## TASK
Which lines in the records below include the word "elsewhere"? Report each of them in full.

---------- DATA FOR ANALYSIS ----------

/-- Memory and the model's record of races and draws are those of before. -/
theorem State.Spares.of_kept {s t : State} (hwerr : t.werr = true → s.werr = true) (hsrc : t.srcDraw = s.srcDraw)
    (hdst : t.dstTouched = s.dstTouched) (hdraws : t.draws = s.draws) (hmem : t.mem = s.mem) : s.Spares t :=
  ⟨hwerr, ⟨hsrc, hdst, hdraws⟩, fun _ _ => by rw [hmem]⟩

/-- An access that is only answered. -/
theorem HostEffect.of_answer (op : HostOp) (s : State) (r : BusReply) : HostEffect op s (s.answer r) :=
  .passes ⟨rfl, fun _ => .of_kept id rfl rfl rfl rfl⟩

/-! ## The window -/

theorem offset_of_regAt {off : Nat} {r : Reg} (h : regAt off = r) (hr : r ≠ .reserved) (h4 : off % 4 = 0) :
    off = r.offset := by
  have hlow : off < 0x5C := by
    by_contra hge
    exact hr (h ▸ regAt_reserved (Nat.not_lt.1 hge))
  obtain ⟨k, rfl⟩ := Nat.dvd_of_mod_eq_zero h4
  have hk : k < 0x17 := Nat.lt_of_mul_lt_mul_left hlow
  rw [← h]
  interval_cases k <;> rfl

/-- A register with an offset of its own is reached by that one access only (10_state.md R20, R21). -/
theorem eq_of_busTarget_eq_reg {base addr width : Nat} {r : Reg} (h : busTarget base addr width = .reg r)
    (hr : r ≠ .reserved) : addr = base + r.offset ∧ width = 4 := by
  unfold busTarget at h
  split_ifs at h with _ haligned
  obtain ⟨hbase, hwidth, h4⟩ := haligned
  rw [← offset_of_regAt (BusTarget.reg.inj h) hr h4, Nat.add_sub_cancel' hbase]
  exact ⟨rfl, hwidth⟩

/-! ## Hazards -/

/-- During BUSY an operand write is ignored with a write error (10_state.md R46), and so is a START (44_control.md
R211). -/
theorem not_hazardFree_busWrite {s : State} {addr width : Nat} {v : Word} {r : Reg}
    (h : busTarget s.cfg.regBase addr width = .reg r) (hbusy : s.busy = true)
    (hwrite : r.isOperand = true ∨ r = .ctrl ∧ ∃ ie, decodeCtrl v = .ok (.start ie)) :
    ¬hazardFree (.busWrite addr width v) s = true := by
  unfold hazardFree
  rcases hwrite with hop | ⟨rfl, ie, hd⟩
  · simp [h, hop, hbusy]
  · simp [h, hd, hbusy]

/-- A result or cursor register reads as any value during BUSY (70_reset_and_hazards.md R266). -/
theorem not_hazardFree_openRead {s : State} {addr width : Nat} {r : Reg}
    (h : busTarget s.cfg.regBase addr width = .reg r) (hbusy : s.busy = true) (hopen : r.openWhileBusy = true) :
    ¬hazardFree (.busRead addr width) s = true := by
  unfold hazardFree
  simp [h, hopen, hbusy]

theorem hazardFree_memWrite {s : State} {a : Nat} {v : Byte} (h : hazardFree (.memWrite a v) s = true) :
    s.ownsSrc a = false ∧ s.ownsDst a = false :=
  Bool.or_eq_false_iff.1 (Bool.not_eq_true' _ ▸ h)

theorem hazardFree_memRead {s : State} {a : Nat} (h : hazardFree (.memRead a) s = true) : s.ownsDst a = false :=
  Bool.not_eq_true' _ ▸ h

/-! ## Access by access -/

/-- A write of CTRL: its action, or only IRQ_EN (30_encoding.md R85). -/
theorem writeCtrl_effect {s t : State} {addr width : Nat} {v : Word}
    (htarget : busTarget s.cfg.regBase addr width = .reg .ctrl) (ht : writeCtrl v (s.answer .done) = .next t) :
    HostEffect (.busWrite addr width v) s t := by
  obtain ⟨rfl, rfl⟩ := eq_of_busTarget_eq_reg htarget (by simp)
  unfold writeCtrl at ht
  cases hd : decodeCtrl v with
  | error e =>
    rw [hd] at ht
    cases ht
    exact .passes ⟨rfl, fun _ => .of_kept id rfl rfl rfl rfl⟩
  | ok i =>
    rw [hd] at ht
    rcases decodeCtrl_cases hd with rfl | rfl | rfl
    · cases ht
      exact .ends ⟨.inr ⟨v, _, rfl, hd, .inl rfl⟩, rfl, ⟨rfl, rfl⟩, fun h => absurd h Bool.false_ne_true⟩
    · cases hb : s.busy with
      | true =>
        cases (exec_abort_of_busy (s := s.answer .done) hb _).symm.trans ht
        exact .ends ⟨.inr ⟨v, _, rfl, hd, .inr ⟨_, rfl⟩⟩, rfl, ⟨rfl, rfl⟩, id⟩
      | false =>
        cases (exec_abort_of_idle (s := s.answer .done) hb _).symm.trans ht
        exact .passes ⟨rfl, fun _ => .of_kept id rfl rfl rfl rfl⟩
    · obtain ⟨haccept, hrefuse⟩ := startLatchesOrSetsWerr (irqEnField v) (s.answer .done)
      cases hb : s.busy with
      | true =>
        cases (hrefuse hb).symm.trans ht
        exact .passes ⟨rfl, fun hfree => absurd hfree (not_hazardFree_busWrite htarget hb (.inr ⟨rfl, _, hd⟩))⟩
      | false =>
        obtain ⟨k, hk⟩ := haccept hb
        cases hk.symm.trans ht
        exact .prepares ⟨hb, fun _ => ⟨rfl, rfl⟩, id⟩

theorem State.setOperand_quiet {s : State} (h : s.Quiet) (r : Reg) (v : Word) : (s.setOperand r v).Quiet := by
  cases r <;> exact h

theorem State.setOperand_werr (r : Reg) (v : Word) (s : State) : (s.setOperand r v).werr = s.werr := by
  cases r <;> rfl

/-- A write of another register: W1C, an operand, a write error, or nothing. -/
theorem writeReg_effect {s : State} {addr width : Nat} {v : Word} {r : Reg}
    (htarget : busTarget s.cfg.regBase addr width = .reg r) :
    HostEffect (.busWrite addr width v) s ((s.answer .done).writeReg r v) := by
  rcases (s.answer .done).writeReg_cases r v with ⟨-, hw⟩ | ⟨hop, hbusy, hw⟩ | ⟨-, hidle, hw⟩ | ⟨-, -, hw⟩
  · rw [hw]
    exact .passes ⟨rfl, fun _ => .of_kept (fun h => (Bool.and_eq_true_iff.1 h).1) rfl rfl rfl rfl⟩
  · rw [hw]
    exact .passes ⟨rfl, fun hfree => absurd hfree (not_hazardFree_busWrite htarget hbusy (.inl hop))⟩
  · rw [hw]
    exact .prepares ⟨hidle, fun hquiet => State.setOperand_quiet (s := s.answer .done) hquiet r v,
      fun h => by rwa [State.setOperand_werr] at h⟩
  · rw [hw]
    exact .of_answer _ s _

/-- A read of a register. -/
theorem readReg_effect {s : State} {addr width : Nat} {r : Reg}
    (htarget : busTarget s.cfg.regBase addr width = .reg r) :
    HostEffect (.busRead addr width) s (s.readReg r) := by
  rcases s.readReg_cases r with ⟨hr, -⟩ | ⟨hr, hbusy, hopen⟩
  · rw [hr]
    exact .of_answer _ s _
  · rw [hr]
    exact .passes ⟨rfl, fun hfree => absurd hfree (not_hazardFree_openRead htarget hbusy hopen)⟩

/-- A write of buffer memory: the byte written is none of the command's where the write keeps the hazard rules. -/
theorem hostMemWrite_effect {s t : State} {a : Nat} {v : Byte} (ht : hostMemWrite a v s = .next t) :
    HostEffect (.memWrite a v) s t := by
  rcases hostMemWrite_cases a v s with ⟨-, hf⟩ | ⟨-, srcDraw, dstTouched, draws, hn, hkept, hrecord⟩
  · cases hf.symm.trans ht
  · cases hn.symm.trans ht
    refine .passes ⟨rfl, fun hfree => ?_⟩
    obtain ⟨hsrc, hdst⟩ := hazardFree_memWrite hfree
    obtain ⟨hdraw, hdraws⟩ := hkept hsrc
    refine ⟨id, ⟨hdraw, hrecord.trans (if_neg (by simp [hdst])), hdraws⟩, fun b hb => ?_⟩
    have hne : b ≠ a := by
      rintro rfl
      simp [hsrc, hdst] at hb
    exact memRead_memWrite_other s.mem v hne

/-- A read of buffer memory. -/
theorem hostMemRead_effect {s t : State} {a : Nat} (ht : hostMemRead a s = .next t) :
    HostEffect (.memRead a) s t := by
  rcases hostMemRead_cases a s with ⟨-, hf⟩ | ⟨-, -, hn⟩ | ⟨-, howns, b, hn⟩
  · cases hf.symm.trans ht
  · cases hn.symm.trans ht
    exact .of_answer _ s _
  · cases hn.symm.trans ht
    exact .passes ⟨rfl, fun hfree => absurd howns (by simp [hazardFree_memRead hfree])⟩

/-- Everything a host step can do to the command that may be running. -/
theorem hostStep_effect {op : HostOp} {s t : State} (ht : hostStep op s = .next t) : HostEffect op s t := by
  cases op with
  | busWrite addr width v =>
    cases htarget : busTarget s.cfg.regBase addr width with
    | elsewhere => rw [hostStep_busWrite_elsewhere htarget] at ht; cases ht; exact .of_answer _ s _
    | illegal => rw [hostStep_busWrite_illegal htarget] at ht; cases ht; exact .of_answer _ s _
    | reg r =>
      rw [hostStep_busWrite_reg htarget] at ht
      unfold writeRegister at ht
      split_ifs at ht with hr
      · subst hr
        exact writeCtrl_effect htarget ht
      · cases ht
        exact writeReg_effect htarget
  | busRead addr width =>
    cases htarget : busTarget s.cfg.regBase addr width with
    | elsewhere => rw [hostStep_busRead_elsewhere htarget] at ht; cases ht; exact .of_answer _ s _
    | illegal => rw [hostStep_busRead_illegal htarget] at ht; cases ht; exact .of_answer _ s _
    | reg r => rw [hostStep_busRead_reg htarget] at ht; cases ht; exact readReg_effect htarget
  | memWrite a v => exact hostMemWrite_effect ht
  | memRead a => exact hostMemRead_effect ht
  | poll =>
    cases ht
    split_ifs
    · exact .passes ⟨rfl, fun _ => .of_kept id rfl rfl rfl rfl⟩
    · exact .of_answer _ s _
  | hardwareReset contents =>
    cases ht
    exact .ends ⟨.inl ⟨contents, rfl⟩, rfl, ⟨rfl, rfl⟩, fun h => absurd h Bool.false_ne_true⟩

/-! ## Fairness and noninterference -/

/-- Settles O8: the engine's step finishes a run; a host step that leaves the command running passes it by, and the
wait was lowered when its access was taken off the queue. -/
theorem engineIsFair : Obligations.EngineIsFair := by
  intro s t ht
  refine ⟨fun hturn => ?_, fun op rest hrun hturn hrun' => ?_⟩
  · rw [step_of_engine hturn, State.engineStep_eq_finish] at ht
    cases ht
    exact Run.finish_phase _
  · rw [step_of_host hturn] at ht
    rcases hostStep_effect ht with ⟨-, hidle, -, -⟩ | ⟨hidle, -, -⟩ | ⟨hframe, -⟩
    · exact absurd (State.busy_eq_true.2 hrun') (by simp [hidle])
    · exact absurd (State.busy_eq_false.1 hidle) (by simp [hrun])
    · have hdue : t.engineDue = s.engineDue - 1 := congrArg State.engineDue hframe
      have hwait : s.engineDue ≠ 0 := (State.turn_eq_host.1 hturn).2 hrun
      exact hdue ▸ Nat.pred_lt hwait
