-- ==== Sys2Proof/Decode.lean ====
section
/-! DEFINITION. Decoding a command word and encoding a command (30_encoding.md R70 to R77). The decoder is total: a
word gives a command, or is rejected by name when it has a legal opcode and a 1 in a fixed bit (R75). -/
namespace Sys2Proof

/-- Why a word spells no command although its opcode is legal (R75). The machine answers such a word
`NOT_SUPPORTED` and goes on (R182). -/
inductive Reject where
  | fixedBits (op : BitVec 4)
  deriving DecidableEq, Repr

/-! ### Operand fields (R70, R73) -/

/-- `OP = c[3:0]`. -/
def opField (c : CmdWord) : BitVec 4 := c.extractLsb' 0 4
/-- `LEN = c[7:4]`. -/
def lenField (c : CmdWord) : BitVec 4 := c.extractLsb' 4 4
/-- `B = c[15:8]`. -/
def bField (c : CmdWord) : Byte := c.extractLsb' 8 8
/-- `W = c[31:16]`. -/
def wField (c : CmdWord) : Word := c.extractLsb' 16 16
/-- `ADDR = c[55:32]`. -/
def addrField (c : CmdWord) : BitVec 24 := c.extractLsb' 32 24
/-- `SUB = c[59:56]`. -/
def subField (c : CmdWord) : BitVec 4 := c.extractLsb' 56 4
/-- `CMD = c[62:60]`. -/
def cmdField (c : CmdWord) : BitVec 3 := c.extractLsb' 60 3
/-- `PEND = c[63]`. -/
def pendField (c : CmdWord) : BitVec 1 := c.extractLsb' 63 1
/-- `DATA = c[127:64]`. -/
def dataField (c : CmdWord) : BitVec 64 := c.extractLsb' 64 64
/-- `c[127:4]`, every bit outside `OP`. -/
def restField (c : CmdWord) : BitVec 124 := c.extractLsb' 4 124

/-! ### Match and mask (R72) -/

/-- A row of the opcode table: a word `c` belongs to it when `c & mask = value`. -/
structure OpRow where
  mnemonic : String
  value : CmdWord
  mask : CmdWord
  deriving DecidableEq, Repr

/-- The match and mask pairs of R72, and the two reserved rows of spec/opcode_table.json (R74). -/
def opRows : List OpRow :=
  [⟨"NOP", 0x00000000000000000000000000000000, 0xFFFFFFFFFFFFFFFFFFFFFFFFFFFFFFFF⟩,
   ⟨"RESET", 0x00000000000000000000000000000001, 0xFFFFFFFFFFFFFFFFFFFFFFFFFFFFFFFF⟩,
   ⟨"PUSH", 0x00000000000000000000000000000002, 0xFFFFFFFFFFFFFFFFFFFFFFFFFFFF00FF⟩,
   ⟨"PARSER_CLEAR", 0x00000000000000000000000000000003, 0xFFFFFFFFFFFFFFFFFFFFFFFFFFFFFFFF⟩,
   ⟨"FRAME_READ", 0x00000000000000000000000000000004, 0xFFFFFFFFFFFFFFFFFFFFFFFFFFFFFFFF⟩,
   ⟨"CRC_CLEAR", 0x00000000000000000000000000000005, 0xFFFFFFFFFFFFFFFFFFFFFFFFFFFFFFFF⟩] ++
  [⟨"CRC_BYTE", 0x00000000000000000000000000000006, 0xFFFFFFFFFFFFFFFFFFFFFFFFFFFF00FF⟩,
   ⟨"CRC_WORD", 0x00000000000000000000000000000007, 0xFFFFFFFFFFFFFFFFFFFFFFFF0000FFFF⟩,
   ⟨"ENC_A", 0x00000000000000000000000000000008, 0x0000000000000000FF000000FFFF000F⟩,
   ⟨"ENC_S", 0x00000000000000000000000000000009, 0x000000000000000000000000FFFF000F⟩,
   ⟨"RESERVED_A_B", 0x0000000000000000000000000000000A, 0x0000000000000000000000000000000E⟩,
   ⟨"RESERVED_C_F", 0x0000000000000000000000000000000C, 0x0000000000000000000000000000000C⟩]

/-- Whether the word `c` belongs to the row (R72). -/
def OpRow.hits (r : OpRow) (c : CmdWord) : Bool := c &&& r.mask == r.value

/-- The mask of a legal opcode: the bits R72 fixes (the reserved opcodes fix none of the rest). -/
def fixedMask (op : BitVec 4) : CmdWord :=
  match op.toNat with
  | 0 | 1 | 3 | 4 | 5 => 0xFFFFFFFFFFFFFFFFFFFFFFFFFFFFFFFF
  | 2 | 6 => 0xFFFFFFFFFFFFFFFFFFFFFFFFFFFF00FF
  | 7 => 0xFFFFFFFFFFFFFFFFFFFFFFFF0000FFFF
  | 8 => 0x0000000000000000FF000000FFFF000F
  | 9 => 0x000000000000000000000000FFFF000F
  | _ => 0x0000000000000000000000000000000F

/-- The command of a word whose opcode is `op` and whose fixed bits are right (R71, R73). -/
def instrOf (op : BitVec 4) (c : CmdWord) : Instr :=
  match op.toNat with
  | 0 => .nop
  | 1 => .reset
  | 2 => .push (bField c)
  | 3 => .parserClear
  | 4 => .frameRead
  | 5 => .crcClear
  | 6 => .crcByte (bField c)
  | 7 => .crcWord (wField c)
  | 8 => .encA (lenField c) (bField c) (addrField c) (dataField c)
  | 9 => .encS (lenField c) (bField c) (addrField c) (subField c) (cmdField c) (pendField c) (dataField c)
  | 10 | 11 => .reservedAB (c.extractLsb' 0 1) (restField c)
  | _ => .reservedCF (c.extractLsb' 0 2) (restField c)

/-- Decoding (R77): the opcode, then the fixed bits. The operand checks of R76 (step 3 of R77) are made when the
command executes. A legal opcode is its own match value (R72), so `c & mask = match` reads `c & mask = zext OP`. -/
def decode (c : CmdWord) : Except Reject Instr :=
  if c &&& fixedMask (opField c) = (opField c).setWidth 128 then .ok (instrOf (opField c) c)
  else .error (.fixedBits (opField c))

/-! ### Encoding -/

/-- A command word from its fields (R70), the most significant field first. -/
def cmdWordOf (data : BitVec 64) (pend : BitVec 1) (cmd : BitVec 3) (sub : BitVec 4) (addr : BitVec 24) (w : Word)
    (b : Byte) (len : BitVec 4) (op : BitVec 4) : CmdWord :=
  data ++ pend ++ cmd ++ sub ++ addr ++ w ++ b ++ len ++ op

/-- The word of a command: its fields in their places and every other bit 0 (R70, R72). -/
def encode : Instr → CmdWord
  | .nop => cmdWordOf 0 0 0 0 0 0 0 0 0x0
  | .reset => cmdWordOf 0 0 0 0 0 0 0 0 0x1
  | .push b => cmdWordOf 0 0 0 0 0 0 b 0 0x2
  | .parserClear => cmdWordOf 0 0 0 0 0 0 0 0 0x3
  | .frameRead => cmdWordOf 0 0 0 0 0 0 0 0 0x4
  | .crcClear => cmdWordOf 0 0 0 0 0 0 0 0 0x5
  | .crcByte b => cmdWordOf 0 0 0 0 0 0 b 0 0x6
  | .crcWord w => cmdWordOf 0 0 0 0 0 w 0 0 0x7
  | .encA len b addr data => cmdWordOf data 0 0 0 addr 0 b len 0x8
  | .encS len b addr sub cmd pend data => cmdWordOf data pend cmd sub addr 0 b len 0x9
  | .reservedAB low rest => rest ++ (0b101 : BitVec 3) ++ low
  | .reservedCF low rest => rest ++ (0b11 : BitVec 2) ++ low

/-- The command the decoder reads from a word of `nbits` bits numbered as spec/opcode_table.json numbers them; the
bits above `nbits` are 0. A command word has 128 bits, so a longer word is refused (log entry 12). -/
def decodeTableWord (nbits w : Nat) : Option Instr :=
  if nbits ≤ 128 then
    match decode (BitVec.ofNat 128 (w % 2 ^ nbits)) with
    | .ok i => some i
    | .error _ => none
  else none

end Sys2Proof
end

----------

## SOLUTION TO THIS PROBLEM
    | elsewhere => rw [hostStep_busWrite_elsewhere htarget] at ht; cases ht; exact .of_answer _ s _
    | elsewhere => rw [hostStep_busRead_elsewhere htarget] at ht; cases ht; exact .of_answer _ s _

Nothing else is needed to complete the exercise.